## PROBLEM DESCRIPTION
Which lines of the records contain the word "cmprO"? Copy each one.
[[ THE RECORDS open ]]
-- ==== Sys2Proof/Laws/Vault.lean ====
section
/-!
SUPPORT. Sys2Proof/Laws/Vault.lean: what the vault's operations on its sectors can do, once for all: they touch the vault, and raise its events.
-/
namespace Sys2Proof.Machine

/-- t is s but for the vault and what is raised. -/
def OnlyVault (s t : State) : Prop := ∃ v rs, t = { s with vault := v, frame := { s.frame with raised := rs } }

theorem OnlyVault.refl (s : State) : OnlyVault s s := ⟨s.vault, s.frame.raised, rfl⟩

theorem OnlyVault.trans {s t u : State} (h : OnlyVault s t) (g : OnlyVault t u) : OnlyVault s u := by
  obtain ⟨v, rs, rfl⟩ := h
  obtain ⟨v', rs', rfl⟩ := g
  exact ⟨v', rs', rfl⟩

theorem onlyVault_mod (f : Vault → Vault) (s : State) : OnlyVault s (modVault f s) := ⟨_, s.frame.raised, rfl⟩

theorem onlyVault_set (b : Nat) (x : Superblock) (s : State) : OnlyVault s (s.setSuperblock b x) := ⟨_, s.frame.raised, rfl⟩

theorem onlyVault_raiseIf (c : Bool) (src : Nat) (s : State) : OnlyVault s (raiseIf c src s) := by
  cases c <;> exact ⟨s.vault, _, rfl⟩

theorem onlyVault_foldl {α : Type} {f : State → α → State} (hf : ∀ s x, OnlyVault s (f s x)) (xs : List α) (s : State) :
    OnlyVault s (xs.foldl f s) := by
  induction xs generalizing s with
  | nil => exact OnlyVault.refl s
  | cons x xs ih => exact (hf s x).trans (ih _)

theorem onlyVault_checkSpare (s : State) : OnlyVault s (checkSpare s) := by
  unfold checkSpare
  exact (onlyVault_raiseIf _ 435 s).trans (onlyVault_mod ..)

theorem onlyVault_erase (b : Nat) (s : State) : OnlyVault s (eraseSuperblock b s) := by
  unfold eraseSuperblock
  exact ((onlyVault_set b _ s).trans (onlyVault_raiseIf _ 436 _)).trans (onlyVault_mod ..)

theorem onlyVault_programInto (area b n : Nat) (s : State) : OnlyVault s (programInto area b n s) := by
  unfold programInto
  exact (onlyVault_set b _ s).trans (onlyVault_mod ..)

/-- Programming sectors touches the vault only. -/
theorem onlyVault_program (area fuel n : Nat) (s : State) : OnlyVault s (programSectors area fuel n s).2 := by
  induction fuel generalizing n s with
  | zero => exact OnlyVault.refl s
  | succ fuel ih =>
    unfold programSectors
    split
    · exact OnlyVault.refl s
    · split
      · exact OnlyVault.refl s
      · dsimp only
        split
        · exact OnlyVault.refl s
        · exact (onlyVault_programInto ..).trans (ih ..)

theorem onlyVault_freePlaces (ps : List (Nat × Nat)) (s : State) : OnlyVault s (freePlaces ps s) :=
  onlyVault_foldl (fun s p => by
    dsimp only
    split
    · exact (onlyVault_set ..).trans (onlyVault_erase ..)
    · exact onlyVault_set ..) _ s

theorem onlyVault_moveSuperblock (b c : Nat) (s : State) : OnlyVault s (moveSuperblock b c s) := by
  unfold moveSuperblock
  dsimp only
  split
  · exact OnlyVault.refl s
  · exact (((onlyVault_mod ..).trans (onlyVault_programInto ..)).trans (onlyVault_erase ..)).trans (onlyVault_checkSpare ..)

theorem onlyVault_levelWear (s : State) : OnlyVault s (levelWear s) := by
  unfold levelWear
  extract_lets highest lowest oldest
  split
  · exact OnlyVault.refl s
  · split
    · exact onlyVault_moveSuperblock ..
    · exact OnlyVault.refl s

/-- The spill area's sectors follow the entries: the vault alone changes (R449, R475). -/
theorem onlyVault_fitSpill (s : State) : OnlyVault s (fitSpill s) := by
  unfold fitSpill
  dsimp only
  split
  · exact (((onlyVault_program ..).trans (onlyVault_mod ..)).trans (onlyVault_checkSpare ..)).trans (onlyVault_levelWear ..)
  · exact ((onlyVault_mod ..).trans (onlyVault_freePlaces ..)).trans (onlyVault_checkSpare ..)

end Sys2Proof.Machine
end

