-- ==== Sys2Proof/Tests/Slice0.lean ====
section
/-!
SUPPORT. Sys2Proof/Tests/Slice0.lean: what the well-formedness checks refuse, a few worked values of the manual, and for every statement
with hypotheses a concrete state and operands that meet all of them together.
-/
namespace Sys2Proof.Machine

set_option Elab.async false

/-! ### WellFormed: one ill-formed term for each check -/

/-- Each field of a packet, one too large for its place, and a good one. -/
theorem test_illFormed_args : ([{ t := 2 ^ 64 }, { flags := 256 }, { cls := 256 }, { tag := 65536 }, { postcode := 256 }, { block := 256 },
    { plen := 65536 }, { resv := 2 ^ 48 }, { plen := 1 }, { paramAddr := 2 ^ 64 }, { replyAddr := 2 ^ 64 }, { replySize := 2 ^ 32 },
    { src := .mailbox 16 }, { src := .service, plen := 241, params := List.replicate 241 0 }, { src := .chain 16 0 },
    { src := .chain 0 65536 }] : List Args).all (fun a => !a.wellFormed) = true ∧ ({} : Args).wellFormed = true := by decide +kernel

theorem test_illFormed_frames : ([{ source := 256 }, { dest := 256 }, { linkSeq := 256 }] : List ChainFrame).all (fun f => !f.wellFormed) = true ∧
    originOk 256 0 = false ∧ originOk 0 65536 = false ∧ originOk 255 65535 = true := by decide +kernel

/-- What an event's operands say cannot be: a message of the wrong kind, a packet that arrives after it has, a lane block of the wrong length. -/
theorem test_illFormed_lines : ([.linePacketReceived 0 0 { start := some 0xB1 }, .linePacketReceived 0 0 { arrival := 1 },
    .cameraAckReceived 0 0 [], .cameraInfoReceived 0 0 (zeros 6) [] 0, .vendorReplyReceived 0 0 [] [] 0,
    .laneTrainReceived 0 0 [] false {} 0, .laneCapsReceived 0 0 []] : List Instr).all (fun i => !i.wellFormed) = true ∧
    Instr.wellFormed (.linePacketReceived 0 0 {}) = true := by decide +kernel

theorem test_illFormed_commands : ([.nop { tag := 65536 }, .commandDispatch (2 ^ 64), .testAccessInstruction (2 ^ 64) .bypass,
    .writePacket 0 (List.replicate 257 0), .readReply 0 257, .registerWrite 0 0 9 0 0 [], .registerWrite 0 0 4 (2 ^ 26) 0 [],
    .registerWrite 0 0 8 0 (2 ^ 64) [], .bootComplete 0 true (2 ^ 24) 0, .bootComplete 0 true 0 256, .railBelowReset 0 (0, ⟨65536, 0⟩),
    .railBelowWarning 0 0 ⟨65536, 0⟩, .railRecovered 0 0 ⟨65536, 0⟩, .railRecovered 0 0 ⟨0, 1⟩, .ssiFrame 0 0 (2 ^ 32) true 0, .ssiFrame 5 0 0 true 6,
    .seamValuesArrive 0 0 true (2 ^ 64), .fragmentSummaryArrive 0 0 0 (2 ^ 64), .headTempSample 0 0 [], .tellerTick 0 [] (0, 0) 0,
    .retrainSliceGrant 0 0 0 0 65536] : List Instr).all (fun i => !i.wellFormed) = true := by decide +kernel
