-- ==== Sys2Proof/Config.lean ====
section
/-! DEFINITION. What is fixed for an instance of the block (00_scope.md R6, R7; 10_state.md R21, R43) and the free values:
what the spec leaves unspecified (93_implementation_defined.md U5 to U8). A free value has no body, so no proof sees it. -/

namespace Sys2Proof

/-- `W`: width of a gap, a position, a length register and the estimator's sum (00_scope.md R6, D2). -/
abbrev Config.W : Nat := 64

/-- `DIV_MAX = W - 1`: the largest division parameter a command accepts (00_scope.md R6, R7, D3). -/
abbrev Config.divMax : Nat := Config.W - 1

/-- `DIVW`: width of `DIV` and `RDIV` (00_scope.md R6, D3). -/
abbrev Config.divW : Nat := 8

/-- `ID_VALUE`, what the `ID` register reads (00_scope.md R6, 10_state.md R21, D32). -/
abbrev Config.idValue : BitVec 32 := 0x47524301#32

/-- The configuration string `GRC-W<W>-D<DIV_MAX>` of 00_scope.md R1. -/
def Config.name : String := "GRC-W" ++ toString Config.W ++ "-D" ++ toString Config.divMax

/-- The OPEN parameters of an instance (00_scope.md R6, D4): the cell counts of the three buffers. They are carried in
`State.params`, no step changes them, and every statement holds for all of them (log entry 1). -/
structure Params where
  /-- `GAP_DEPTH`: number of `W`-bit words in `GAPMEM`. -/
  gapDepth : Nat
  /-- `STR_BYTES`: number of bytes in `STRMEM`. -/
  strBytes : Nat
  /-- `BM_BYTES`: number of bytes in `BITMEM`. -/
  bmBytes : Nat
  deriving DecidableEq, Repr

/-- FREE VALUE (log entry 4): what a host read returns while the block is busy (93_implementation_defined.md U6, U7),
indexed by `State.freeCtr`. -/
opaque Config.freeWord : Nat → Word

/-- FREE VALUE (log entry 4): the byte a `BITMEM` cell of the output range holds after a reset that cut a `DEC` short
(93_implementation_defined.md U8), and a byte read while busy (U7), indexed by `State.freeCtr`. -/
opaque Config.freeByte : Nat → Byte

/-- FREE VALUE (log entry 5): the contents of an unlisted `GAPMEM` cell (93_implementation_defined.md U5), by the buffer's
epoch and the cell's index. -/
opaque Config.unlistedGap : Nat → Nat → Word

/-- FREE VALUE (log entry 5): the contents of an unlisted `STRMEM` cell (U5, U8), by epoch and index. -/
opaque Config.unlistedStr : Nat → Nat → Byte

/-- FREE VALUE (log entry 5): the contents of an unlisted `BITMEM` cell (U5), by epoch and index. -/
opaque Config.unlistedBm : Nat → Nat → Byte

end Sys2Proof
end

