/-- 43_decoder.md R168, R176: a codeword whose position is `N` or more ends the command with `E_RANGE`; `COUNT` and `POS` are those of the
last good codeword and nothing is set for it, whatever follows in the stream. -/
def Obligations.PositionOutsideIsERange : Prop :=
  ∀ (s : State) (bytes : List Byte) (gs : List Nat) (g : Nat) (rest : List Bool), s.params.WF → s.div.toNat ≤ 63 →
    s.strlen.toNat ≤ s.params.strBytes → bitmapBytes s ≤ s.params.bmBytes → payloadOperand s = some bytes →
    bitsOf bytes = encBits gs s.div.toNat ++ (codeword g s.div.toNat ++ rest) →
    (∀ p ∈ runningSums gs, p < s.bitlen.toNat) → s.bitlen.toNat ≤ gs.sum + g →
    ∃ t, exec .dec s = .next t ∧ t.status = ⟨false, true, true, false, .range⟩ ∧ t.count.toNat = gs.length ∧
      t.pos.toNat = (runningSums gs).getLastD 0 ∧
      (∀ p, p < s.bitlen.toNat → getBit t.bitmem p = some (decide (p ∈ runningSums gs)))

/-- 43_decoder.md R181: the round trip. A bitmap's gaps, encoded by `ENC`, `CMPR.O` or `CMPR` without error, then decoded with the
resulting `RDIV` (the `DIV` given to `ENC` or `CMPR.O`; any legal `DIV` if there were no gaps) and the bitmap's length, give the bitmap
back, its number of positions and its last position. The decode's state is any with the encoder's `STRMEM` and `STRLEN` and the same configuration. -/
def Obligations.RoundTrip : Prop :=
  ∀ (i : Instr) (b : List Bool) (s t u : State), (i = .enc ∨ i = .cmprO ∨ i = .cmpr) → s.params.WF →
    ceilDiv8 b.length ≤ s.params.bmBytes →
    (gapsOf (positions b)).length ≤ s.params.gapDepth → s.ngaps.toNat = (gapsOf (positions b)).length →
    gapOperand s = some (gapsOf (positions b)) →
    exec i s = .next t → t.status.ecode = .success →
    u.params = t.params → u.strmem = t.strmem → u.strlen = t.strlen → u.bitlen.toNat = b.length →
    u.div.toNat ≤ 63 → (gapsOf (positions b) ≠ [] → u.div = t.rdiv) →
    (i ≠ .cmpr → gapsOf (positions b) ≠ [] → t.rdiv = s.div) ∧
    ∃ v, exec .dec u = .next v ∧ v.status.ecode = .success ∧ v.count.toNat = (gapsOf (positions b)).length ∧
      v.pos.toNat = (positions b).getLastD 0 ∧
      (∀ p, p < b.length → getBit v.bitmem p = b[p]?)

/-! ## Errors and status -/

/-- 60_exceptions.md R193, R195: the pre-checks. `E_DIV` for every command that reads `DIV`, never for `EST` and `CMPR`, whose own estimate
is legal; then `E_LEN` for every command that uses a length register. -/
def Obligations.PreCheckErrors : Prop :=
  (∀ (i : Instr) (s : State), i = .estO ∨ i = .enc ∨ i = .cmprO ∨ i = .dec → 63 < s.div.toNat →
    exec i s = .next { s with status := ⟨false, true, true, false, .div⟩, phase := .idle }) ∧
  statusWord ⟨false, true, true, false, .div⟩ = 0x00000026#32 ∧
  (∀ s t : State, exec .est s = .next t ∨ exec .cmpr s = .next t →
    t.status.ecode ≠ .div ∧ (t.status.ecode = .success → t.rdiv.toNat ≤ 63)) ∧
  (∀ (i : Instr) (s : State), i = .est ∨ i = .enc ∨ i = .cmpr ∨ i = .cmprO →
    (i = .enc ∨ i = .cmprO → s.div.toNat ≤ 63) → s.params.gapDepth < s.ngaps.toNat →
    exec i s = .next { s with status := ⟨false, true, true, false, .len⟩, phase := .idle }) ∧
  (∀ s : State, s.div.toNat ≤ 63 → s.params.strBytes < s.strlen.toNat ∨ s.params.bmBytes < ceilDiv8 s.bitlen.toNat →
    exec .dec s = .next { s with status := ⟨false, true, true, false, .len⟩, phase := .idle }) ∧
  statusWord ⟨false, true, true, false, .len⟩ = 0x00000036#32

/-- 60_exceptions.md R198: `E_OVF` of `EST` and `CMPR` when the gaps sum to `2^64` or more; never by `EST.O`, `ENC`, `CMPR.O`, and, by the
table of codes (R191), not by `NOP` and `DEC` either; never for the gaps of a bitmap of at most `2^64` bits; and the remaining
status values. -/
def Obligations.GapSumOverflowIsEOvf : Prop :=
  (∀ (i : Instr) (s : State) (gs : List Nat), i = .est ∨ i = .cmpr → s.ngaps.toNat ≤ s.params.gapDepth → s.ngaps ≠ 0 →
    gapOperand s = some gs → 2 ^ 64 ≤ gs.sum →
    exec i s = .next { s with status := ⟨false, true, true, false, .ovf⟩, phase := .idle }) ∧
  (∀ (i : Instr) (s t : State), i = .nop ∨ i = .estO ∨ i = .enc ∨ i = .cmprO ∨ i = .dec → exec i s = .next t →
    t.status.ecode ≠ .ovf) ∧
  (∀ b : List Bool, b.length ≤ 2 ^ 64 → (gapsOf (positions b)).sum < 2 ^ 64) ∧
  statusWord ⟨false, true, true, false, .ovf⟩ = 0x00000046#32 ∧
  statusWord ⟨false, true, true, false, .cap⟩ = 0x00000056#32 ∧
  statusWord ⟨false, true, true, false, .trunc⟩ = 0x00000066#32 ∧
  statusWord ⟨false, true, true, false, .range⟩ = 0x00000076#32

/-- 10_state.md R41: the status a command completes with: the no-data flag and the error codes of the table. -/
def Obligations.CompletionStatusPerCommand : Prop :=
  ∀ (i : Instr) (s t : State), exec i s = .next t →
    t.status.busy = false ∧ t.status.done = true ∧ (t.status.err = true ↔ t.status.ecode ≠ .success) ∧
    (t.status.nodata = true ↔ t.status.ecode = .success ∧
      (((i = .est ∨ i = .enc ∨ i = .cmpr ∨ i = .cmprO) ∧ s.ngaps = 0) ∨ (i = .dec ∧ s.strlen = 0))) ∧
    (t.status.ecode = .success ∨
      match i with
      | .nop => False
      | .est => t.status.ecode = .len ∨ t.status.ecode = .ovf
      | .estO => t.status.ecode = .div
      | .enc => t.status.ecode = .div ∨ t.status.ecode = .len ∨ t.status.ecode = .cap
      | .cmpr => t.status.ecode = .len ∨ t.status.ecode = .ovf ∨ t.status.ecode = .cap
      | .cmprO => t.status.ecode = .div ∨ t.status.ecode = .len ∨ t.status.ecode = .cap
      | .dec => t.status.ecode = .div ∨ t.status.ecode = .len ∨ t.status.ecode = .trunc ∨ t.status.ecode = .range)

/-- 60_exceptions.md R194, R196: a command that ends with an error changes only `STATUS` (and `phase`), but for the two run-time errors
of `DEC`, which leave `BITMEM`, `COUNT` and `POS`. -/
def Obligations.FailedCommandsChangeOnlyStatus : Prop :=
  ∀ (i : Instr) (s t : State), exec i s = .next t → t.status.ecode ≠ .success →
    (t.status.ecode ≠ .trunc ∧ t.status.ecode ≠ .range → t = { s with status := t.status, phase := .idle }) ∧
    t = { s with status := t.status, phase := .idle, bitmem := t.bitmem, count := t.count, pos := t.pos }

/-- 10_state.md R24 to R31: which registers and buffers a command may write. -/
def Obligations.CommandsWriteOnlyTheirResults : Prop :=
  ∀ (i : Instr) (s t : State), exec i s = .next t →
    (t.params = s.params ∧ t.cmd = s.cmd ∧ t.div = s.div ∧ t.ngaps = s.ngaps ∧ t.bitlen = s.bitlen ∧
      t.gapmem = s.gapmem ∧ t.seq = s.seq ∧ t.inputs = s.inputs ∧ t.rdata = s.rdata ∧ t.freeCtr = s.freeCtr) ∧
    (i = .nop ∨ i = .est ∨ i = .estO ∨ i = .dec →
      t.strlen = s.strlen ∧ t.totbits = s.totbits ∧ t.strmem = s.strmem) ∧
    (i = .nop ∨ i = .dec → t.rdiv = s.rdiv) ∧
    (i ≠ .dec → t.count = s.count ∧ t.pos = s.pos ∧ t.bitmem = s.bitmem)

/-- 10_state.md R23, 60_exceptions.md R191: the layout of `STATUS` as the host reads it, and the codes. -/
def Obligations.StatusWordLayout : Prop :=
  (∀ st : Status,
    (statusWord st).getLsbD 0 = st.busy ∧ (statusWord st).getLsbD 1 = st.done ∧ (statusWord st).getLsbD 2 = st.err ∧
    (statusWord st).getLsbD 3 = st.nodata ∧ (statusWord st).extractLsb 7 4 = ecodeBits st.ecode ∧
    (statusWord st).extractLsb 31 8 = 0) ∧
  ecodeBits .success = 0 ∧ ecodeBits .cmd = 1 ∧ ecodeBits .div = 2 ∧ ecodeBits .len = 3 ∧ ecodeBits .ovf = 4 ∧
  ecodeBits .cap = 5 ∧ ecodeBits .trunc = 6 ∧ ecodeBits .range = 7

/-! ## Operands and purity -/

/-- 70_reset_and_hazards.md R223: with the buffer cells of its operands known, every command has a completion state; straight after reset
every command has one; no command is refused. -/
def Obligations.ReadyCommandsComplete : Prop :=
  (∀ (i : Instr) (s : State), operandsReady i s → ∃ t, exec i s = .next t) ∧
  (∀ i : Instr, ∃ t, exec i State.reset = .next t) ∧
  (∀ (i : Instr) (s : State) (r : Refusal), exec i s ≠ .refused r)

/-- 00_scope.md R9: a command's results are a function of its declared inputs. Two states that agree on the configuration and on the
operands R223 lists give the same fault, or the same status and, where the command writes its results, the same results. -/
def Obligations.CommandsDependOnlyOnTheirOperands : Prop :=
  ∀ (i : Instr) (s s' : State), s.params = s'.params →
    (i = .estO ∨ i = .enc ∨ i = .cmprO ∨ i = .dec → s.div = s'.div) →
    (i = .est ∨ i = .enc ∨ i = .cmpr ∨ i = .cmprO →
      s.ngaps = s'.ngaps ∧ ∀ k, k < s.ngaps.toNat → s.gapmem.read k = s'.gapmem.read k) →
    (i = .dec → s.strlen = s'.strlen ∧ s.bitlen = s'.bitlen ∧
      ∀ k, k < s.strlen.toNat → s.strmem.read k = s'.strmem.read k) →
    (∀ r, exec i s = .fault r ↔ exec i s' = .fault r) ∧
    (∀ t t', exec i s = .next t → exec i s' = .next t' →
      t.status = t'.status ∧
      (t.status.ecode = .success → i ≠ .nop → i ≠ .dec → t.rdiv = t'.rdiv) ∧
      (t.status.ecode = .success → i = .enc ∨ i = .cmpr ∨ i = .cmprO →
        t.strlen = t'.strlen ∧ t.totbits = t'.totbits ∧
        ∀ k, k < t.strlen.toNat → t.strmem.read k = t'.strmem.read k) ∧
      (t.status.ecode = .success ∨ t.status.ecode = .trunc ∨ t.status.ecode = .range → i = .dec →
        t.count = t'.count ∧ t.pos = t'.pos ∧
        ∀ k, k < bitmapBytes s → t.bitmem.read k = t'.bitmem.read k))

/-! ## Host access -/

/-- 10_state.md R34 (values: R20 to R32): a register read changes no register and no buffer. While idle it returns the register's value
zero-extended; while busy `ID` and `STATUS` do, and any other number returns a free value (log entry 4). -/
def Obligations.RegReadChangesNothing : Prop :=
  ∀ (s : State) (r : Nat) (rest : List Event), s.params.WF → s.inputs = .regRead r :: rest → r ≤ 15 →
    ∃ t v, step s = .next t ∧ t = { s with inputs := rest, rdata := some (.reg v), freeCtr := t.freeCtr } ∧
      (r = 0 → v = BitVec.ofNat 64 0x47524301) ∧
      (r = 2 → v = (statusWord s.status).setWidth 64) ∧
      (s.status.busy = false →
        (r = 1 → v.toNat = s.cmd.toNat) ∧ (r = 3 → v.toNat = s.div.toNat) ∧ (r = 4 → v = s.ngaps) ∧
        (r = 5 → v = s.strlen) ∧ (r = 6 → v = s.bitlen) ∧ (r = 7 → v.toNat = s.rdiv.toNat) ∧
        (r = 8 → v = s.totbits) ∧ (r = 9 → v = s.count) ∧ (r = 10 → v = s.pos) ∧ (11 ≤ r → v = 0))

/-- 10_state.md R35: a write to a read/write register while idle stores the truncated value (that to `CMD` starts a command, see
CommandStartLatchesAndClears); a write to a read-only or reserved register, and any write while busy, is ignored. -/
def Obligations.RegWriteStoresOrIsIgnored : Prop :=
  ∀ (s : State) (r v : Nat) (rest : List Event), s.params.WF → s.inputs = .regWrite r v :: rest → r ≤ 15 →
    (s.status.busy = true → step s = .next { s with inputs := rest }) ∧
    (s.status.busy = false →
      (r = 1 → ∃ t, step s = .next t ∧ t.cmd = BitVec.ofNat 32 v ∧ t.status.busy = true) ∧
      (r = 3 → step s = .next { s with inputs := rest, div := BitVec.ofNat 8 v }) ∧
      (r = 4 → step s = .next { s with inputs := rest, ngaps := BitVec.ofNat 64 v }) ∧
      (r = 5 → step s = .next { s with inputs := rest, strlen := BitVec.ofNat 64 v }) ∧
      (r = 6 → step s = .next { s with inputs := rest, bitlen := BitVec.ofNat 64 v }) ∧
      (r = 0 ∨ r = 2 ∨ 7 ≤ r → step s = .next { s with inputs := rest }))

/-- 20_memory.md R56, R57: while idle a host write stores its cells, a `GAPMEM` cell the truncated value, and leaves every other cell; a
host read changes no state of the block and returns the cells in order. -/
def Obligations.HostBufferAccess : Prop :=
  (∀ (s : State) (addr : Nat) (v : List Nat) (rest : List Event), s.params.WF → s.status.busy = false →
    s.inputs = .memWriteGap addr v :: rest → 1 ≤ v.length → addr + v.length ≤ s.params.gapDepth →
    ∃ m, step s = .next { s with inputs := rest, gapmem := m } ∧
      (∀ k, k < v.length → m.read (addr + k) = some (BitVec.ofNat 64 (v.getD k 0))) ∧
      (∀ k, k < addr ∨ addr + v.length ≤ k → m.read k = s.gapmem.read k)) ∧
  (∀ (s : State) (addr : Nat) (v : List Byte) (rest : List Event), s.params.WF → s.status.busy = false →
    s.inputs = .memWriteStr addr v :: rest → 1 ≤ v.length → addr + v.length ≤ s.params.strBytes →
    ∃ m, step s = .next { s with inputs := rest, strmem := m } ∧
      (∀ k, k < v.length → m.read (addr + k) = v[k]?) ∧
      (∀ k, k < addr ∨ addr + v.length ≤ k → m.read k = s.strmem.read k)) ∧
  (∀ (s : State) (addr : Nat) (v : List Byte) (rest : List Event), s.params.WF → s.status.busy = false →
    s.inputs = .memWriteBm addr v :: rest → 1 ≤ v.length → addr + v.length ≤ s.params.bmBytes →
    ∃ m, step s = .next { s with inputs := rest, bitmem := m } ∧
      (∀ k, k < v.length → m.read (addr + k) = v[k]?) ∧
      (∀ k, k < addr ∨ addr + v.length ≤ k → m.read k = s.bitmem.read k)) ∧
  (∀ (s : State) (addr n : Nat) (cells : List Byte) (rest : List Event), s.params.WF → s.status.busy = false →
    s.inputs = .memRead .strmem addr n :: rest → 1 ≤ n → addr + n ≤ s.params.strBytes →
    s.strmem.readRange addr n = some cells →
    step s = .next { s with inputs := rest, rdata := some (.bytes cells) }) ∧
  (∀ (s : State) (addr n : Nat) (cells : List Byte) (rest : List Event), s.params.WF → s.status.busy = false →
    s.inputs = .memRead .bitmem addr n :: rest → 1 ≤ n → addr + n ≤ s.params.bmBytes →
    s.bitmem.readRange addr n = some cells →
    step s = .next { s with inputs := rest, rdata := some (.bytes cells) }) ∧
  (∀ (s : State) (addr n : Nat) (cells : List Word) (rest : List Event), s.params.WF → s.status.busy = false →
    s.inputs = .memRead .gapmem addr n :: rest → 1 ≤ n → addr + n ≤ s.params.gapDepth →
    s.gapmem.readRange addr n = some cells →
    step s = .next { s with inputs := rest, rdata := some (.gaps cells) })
[[ THE RECORDS closed ]]
## SOLUTION FOR THIS TASK
  ∀ (i : Instr) (b : List Bool) (s t u : State), (i = .enc ∨ i = .cmprO ∨ i = .cmpr) → s.params.WF →
  (∀ (i : Instr) (s : State), i = .estO ∨ i = .enc ∨ i = .cmprO ∨ i = .dec → 63 < s.div.toNat →
  (∀ (i : Instr) (s : State), i = .est ∨ i = .enc ∨ i = .cmpr ∨ i = .cmprO →
    (i = .enc ∨ i = .cmprO → s.div.toNat ≤ 63) → s.params.gapDepth < s.ngaps.toNat →
  (∀ (i : Instr) (s t : State), i = .nop ∨ i = .estO ∨ i = .enc ∨ i = .cmprO ∨ i = .dec → exec i s = .next t →
      (((i = .est ∨ i = .enc ∨ i = .cmpr ∨ i = .cmprO) ∧ s.ngaps = 0) ∨ (i = .dec ∧ s.strlen = 0))) ∧
      | .cmprO => t.status.ecode = .div ∨ t.status.ecode = .len ∨ t.status.ecode = .cap
    (i = .estO ∨ i = .enc ∨ i = .cmprO ∨ i = .dec → s.div = s'.div) →
    (i = .est ∨ i = .enc ∨ i = .cmpr ∨ i = .cmprO →
      (t.status.ecode = .success → i = .enc ∨ i = .cmpr ∨ i = .cmprO →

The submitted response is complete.